What needs to be done — For each line of the data below, copy it if it holds the word "Bool".

Extracted information —
-- ==== Sys2Proof/Decode.lean ====
section
/-! DEFINITION. Words that spell a command: spec/opcode_table.json gives bits to none of its rows. -/
namespace Sys2Proof

/-- The command a word of `nbits` bits spells: none, because no row of the table has bits (log entry 12). -/
def decodeTableWord (_nbits _w : Nat) : Option Instr := none

end Sys2Proof
end

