/-- The answer to an operation, on the ring that carried it (R176): to its Clerk, to the engine for a host identity, or to the Border Foreman it came by. -/
def Dev.reply (d : Dev) (src : UnitId) (m : OpMsg) (r : ResBody) : Msg :=
  let a := agentOf m.agent
  let dst : UnitId := match m.origin with
    | some (bl, _) => .border (bl / 32)
    | none => if isHost a then .house d.inCharge else .clerk ((d.placeOf (a / 4)).getD 0)
  let u := match src with
    | .foreman f => foremanAgent f
    | .turnkey t => turnkeyAgent t
    | .border b => borderAgent b
    | _ => houseAgent d.inCharge
  { dst := dst, src := src, ring := m.ring, sender := d.gid u, inc := d.inc u, part := some m.part,
    body := .result m.agent m.opNum r }

/-- The answer to a waiting operation. -/
def Dev.replyWaiter (d : Dev) (src : UnitId) (w : Waiter) (r : ResBody) : Msg :=
  d.reply src { agent := w.agent, inc := w.inc, part := w.part, opNum := w.opNum, opc := w.opc, req := w.req, origin := w.origin,
                ring := w.ring }
    { r with stalled := true }

/-- A unit refuses a stale operation, contribution or rider: counted, and reported with STALE_INCARNATION to the Clerk or engine that
sent it while that is reachable, a detached Clerk among them, else to the Counting House (R36, R272). -/
def Dev.staleFrom (d : Dev) (u src : UnitId) (op : OpMsg) (via : Nat) : Dev :=
  let d := d.countDrop u op.agent op.inc via
  if d.absent src then d.reportDrop src
  else
    let r := d.reply u op (stale (d.incSeen u op.agent))
    d.send (if op.origin.isSome then r else { r with dst := src })

/-! ### Completions of command rings (R351, R356, R367) -/

/-- Size of a command ring (R347). -/
def Dev.ringSize (d : Dev) (r : Nat) : Nat := 2 ^ (fld (d.reg (rRing r 0x10)) 0 4)
def Dev.ringEnabled (d : Dev) (r : Nat) : Bool := bit (d.reg (rRing r 0x10)) 4

/-- Post the completion of the command in progress on ring `r` and free the ring (R351, R356). One whose access to host memory
has failed completes with ABORTED and detail 0xFFFF (R355). -/
def Dev.post1 (d : Dev) (r : Nat) (status detail : Nat) (value : W32) : Dev :=
  match (d.ring r).cur with
  | none => d
  | some c =>
    let x := d.ring r
    let status := if c.dmaFailed then sAborted else status
    let detail := if c.dmaFailed then 0xFFFF else detail
    let value := if c.dmaFailed then 0 else value
    let slot := c.index.toNat % d.ringSize r
    let w0 := put value.toNat 0 + put detail 32 + put (Fields.code c.desc) 48 + put status 56
    let w1 := put c.index.toNat 0 + put r 16 + put (Fields.tag c.desc).toNat 24 + put (b2n x.phase) 63
    let d := d.out (.completion r slot w0 w1)
    let cnt := x.pendIrq + b2n (Fields.irq c.desc)
    let cm := let c := fld (d.reg (rRing r 0x18)) 0 7; if c = 0 then 1 else min c 64
    let t := fld (d.reg (rRing r 0x18)) 8 8
    let fire := Fields.irq c.desc && (t = 0 || cm ≤ cnt)
    let d := d.modRing r fun y => { y with
      cur := none, exec := c.index + 1, done := y.done + 1, phase := if slot + 1 = d.ringSize r then !y.phase else y.phase,
      pendIrq := if fire then 0 else cnt }
    if fire then d.msix (fld (d.reg (rRing r 0x10)) 8 11) else d

/-- Post a completion; an ABORT that waits for it completes after it: OK when it stopped its target, ALREADY_DONE when the
target had committed (R325). -/
def Dev.postDone (d : Dev) (r status detail : Nat) (value : W32) : Dev :=
  match (d.ring r).cur with
  | none => d
  | some c =>
    let d := d.post1 r status detail value
    (List.range 64).foldl (fun d k =>
      match (d.ring k).cur with
      | some a => if a.stage = .waitAbort r c.index then d.post1 k (if status = sAborted then sOK else sAlreadyDone) 0 0 else d
      | none => d) d

/-- A ring that is being disabled and whose command has completed: what was fetched and not started completes with ABORTED,
the head goes to the tail, and the enable bit reads 0 (R353). -/
def Dev.endDisable (d : Dev) (r : Nat) : Dev :=
  let x := d.ring r
  if !x.disabling || x.cur.isSome then d
  else
    let d := x.fetched.foldl (fun d c =>
      (d.modRing r fun y => { y with cur := some { desc := c, index := y.exec, stage := .stopped } }).postDone r sAborted 0 0) d
    let left (s : Stage) : Bool := match s with
      | .waitAbort k _ => k = r
      | _ => false
    let d := (List.range 64).foldl (fun d k => if ((d.ring k).cur.map fun a => left a.stage) = some true then d.post1 k sOK 0 0 else d) d
    let d := d.modRing r fun y => { y with
      fetched := [], disabling := false, head := y.tail, exec := y.tail, aborting := [], pendIrq := 0 }
    d.setReg (rRing r 0x10) (d.reg (rRing r 0x10) &&& ~~~ maskAt 4 1)

/-- The command in progress on ring `r` completes (R325, R351, R353). -/
def Dev.post (d : Dev) (r : Nat) (status : Nat) (detail : Nat := 0) (value : W32 := 0) : Dev :=
  (List.range 64).foldl Dev.endDisable (d.postDone r status detail value)

/-- An AGENT_OP completes: the result or the result block goes to its address before the completion, and one that stalled
raises the wake vector of its partition after it (R351, R362, R363). -/
def Dev.hostDone (d : Dev) (r : Nat) (b : ResBody) (stalled : Bool) : Dev :=
  match (d.ring r).cur with
  | none => d
  | some c =>
    let w := c.desc.w1
    let addr := c.desc.w4
    let d := if addr = 0 || c.dmaFailed then d
      else if opOf w = oCOLLECT then (if b.block.isEmpty then d else d.out (.write addr b.block))
      else d.out (.write addr [resultWord b.status (opOf w) (fld w 56 2) b.detail b.value, b.ext])
    let d := d.post r b.status b.detail b.value
    match d.ringOwner r with
    | some p =>
      let d := { d with watch := { d.watch with reported := d.watch.reported.filter (· ≠ p) } }
      if stalled then d.wakeHost p else d
    | none => d

/-- Put the command in progress into a stage. -/
def Dev.setStage (d : Dev) (r : Nat) (s : Stage) : Dev :=
  d.modRing r fun y => { y with cur := y.cur.map fun c => { c with stage := s } }

/-! ### The power manager's messages -/

/-- A tile is substituted or reset while stalled: the recall for its old place goes out and the report ends (R346). -/
def Dev.recallTile (d : Dev) (p : Nat) : Dev :=
  if (d.clerk p).lent.isEmpty then d else (d.out (.pm (.recall p))).modClerk p fun c => { c with lent := [] }

end Sys2Proof.Machine
end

Exercise answer —
def Dev.ringEnabled (d : Dev) (r : Nat) : Bool := bit (d.reg (rRing r 0x10)) 4
    let left (s : Stage) : Bool := match s with
def Dev.hostDone (d : Dev) (r : Nat) (b : ResBody) (stalled : Bool) : Dev :=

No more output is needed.